How many grams of potassium permanganate

(KMnO4) should be added to a 100 mL volumetric flask to prepare a 0.02505 M solution when the flask is diluted
to the mark with water?

To determine the number of grams of potassium permanganate (KMnO4) needed to prepare a 0.02505 M solution in a 100 mL volumetric flask, we need to use the molar mass of KMnO4 and the formula for calculating molarity.

1. Find the molar mass of KMnO4:
- Potassium (K) has a molar mass of 39.10 g/mol.
- Manganese (Mn) has a molar mass of 54.94 g/mol.
- Oxygen (O) has a molar mass of 16.00 g/mol.
- Therefore, the molar mass of KMnO4 is:
39.10 g/mol (K) + 54.94 g/mol (Mn) + 4 * 16.00 g/mol (O) = 158.03 g/mol

2. Use the formula for molarity:
Molarity (M) = moles of solute / volume of solution (in liters)

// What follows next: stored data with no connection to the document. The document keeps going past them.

-- ==== Sys2Proof/Machine/CorePlan.lean ====
section
/-! DEFINITION. Machine/CorePlan.lean: cast plans: phases, work items, the checks at issue
(05_core_tiles_and_fusion.md R113 to R130; 07_convolution.md R166 to R173; 08_attention_and_rollout_tree.md R182, R183,
R185, R197; 09_recurrent_streams.md R213, R215; 10_backward_pass.md R233). -/

namespace Sys2Proof.Machine

/-! ## Phases and items -/

/-- COUNT of the plan a core has loaded. -/
def Mach.planCount (s : Mach) (c : Nat) : Nat := bits (s.planEntry c 0) 13 4
/-- CB_RES and CB_EXP, in 4 KiB units. -/
def Mach.planRes (s : Mach) (c : Nat) : Nat × Nat := (bits (s.planEntry c 0) 91 80, bits (s.planEntry c 0) 107 96)
/-- TUND_VA. -/
def Mach.planTund (s : Mach) (c : Nat) : Nat := bits (s.planEntry c 0) 175 128
/-- KIND of an entry. -/
def eKind (e : Nat) : Nat := bits e 3 0

/-- A phase of a plan: its number, its PHASE entry, the numbers of its body entries. -/
structure Phase where
  no : Nat
  pe : Nat
  first : Nat
  body : List Nat
  deriving DecidableEq, Repr

/-- The phases formed by entries i onward (R117). -/
def phasesFrom (ent : Nat → Nat) : Nat → Nat → Nat → List Phase → List Phase
  | 0, _, _, acc => acc
  | fuel + 1, i, n, acc =>
    if i ≥ n then acc
    else
      let e := ent i
      if eKind e = 6 then phasesFrom ent fuel (i + 1) n (acc ++ [⟨acc.length, e, i, []⟩])
      else
        let acc := match acc.reverse with
          | [] => acc
          | p :: r => (({ p with body := p.body ++ [i] } : Phase) :: r).reverse
        phasesFrom ent fuel (i + 1) n acc
/-- The phases of the plan in a core's scratchpad. -/
def Mach.phases (s : Mach) (c : Nat) : List Phase := phasesFrom (s.planEntry c) 512 3 (s.planCount c) []

/-- FIRST. -/
def Phase.firstItem (p : Phase) : Nat := bits p.pe 71 40
/-- LIMIT. -/
def Phase.limit (p : Phase) : Nat := bits p.pe 103 72
/-- SPAN. -/
def Phase.span (p : Phase) : Nat := bits p.pe 135 104
/-- Whether the phase has one tundish for the whole command: command scope, or items from a length table (R115, R182). -/
def Phase.single (d : Nat) (p : Phase) : Bool := aLt d p.no || !bit p.pe 4
/-- The range of items of a slot's tundish in a phase (R117, R137, R182). -/
def Phase.range (cmd : Cmd) (p : Phase) (slot : Nat) : Nat × Nat :=
  if aLt cmd.desc p.no then (0, ltCount cmd.desc p.no cmd.lt)
  else if p.single cmd.desc then (p.firstItem, p.limit)
  else (min (p.firstItem + slot * p.span) p.limit, min (p.firstItem + (slot + 1) * p.span) p.limit)

/-- Coordinates of a work item: tr, tc, and its length-table place. -/
structure At where
  tr : Nat
  tc : Nat
  lt : Option LtItem
  deriving DecidableEq, Repr
/-- The coordinates of item i of a phase (R117, R183). -/
def Phase.at (cmd : Cmd) (p : Phase) (i : Nat) : At :=
  if aLt cmd.desc p.no then match ltFind cmd.desc p.no cmd.lt 0 i with
    | some x => ⟨x.tr cmd.desc, x.cb, some x⟩
    | none => ⟨0, 0, none⟩
  else ⟨i % gridRows p.pe, i / gridRows p.pe, none⟩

Rearrange the formula to solve for moles of solute:
Moles of solute = Molarity (M) * Volume of solution (in liters)

In this case, we know the molarity (0.02505 M) and the volume of solution (100 mL = 0.100 L).

Moles of solute = 0.02505 M * 0.100 L = 0.002505 moles of KMnO4

3. Convert moles to grams:
Multiply the number of moles by the molar mass of KMnO4.

Grams of KMnO4 = 0.002505 moles * 158.03 g/mol = 0.3957 grams of KMnO4

Therefore, approximately 0.3957 grams of potassium permanganate (KMnO4) should be added to a 100 mL volumetric flask to prepare a 0.02505 M solution when the flask is diluted to the mark with water.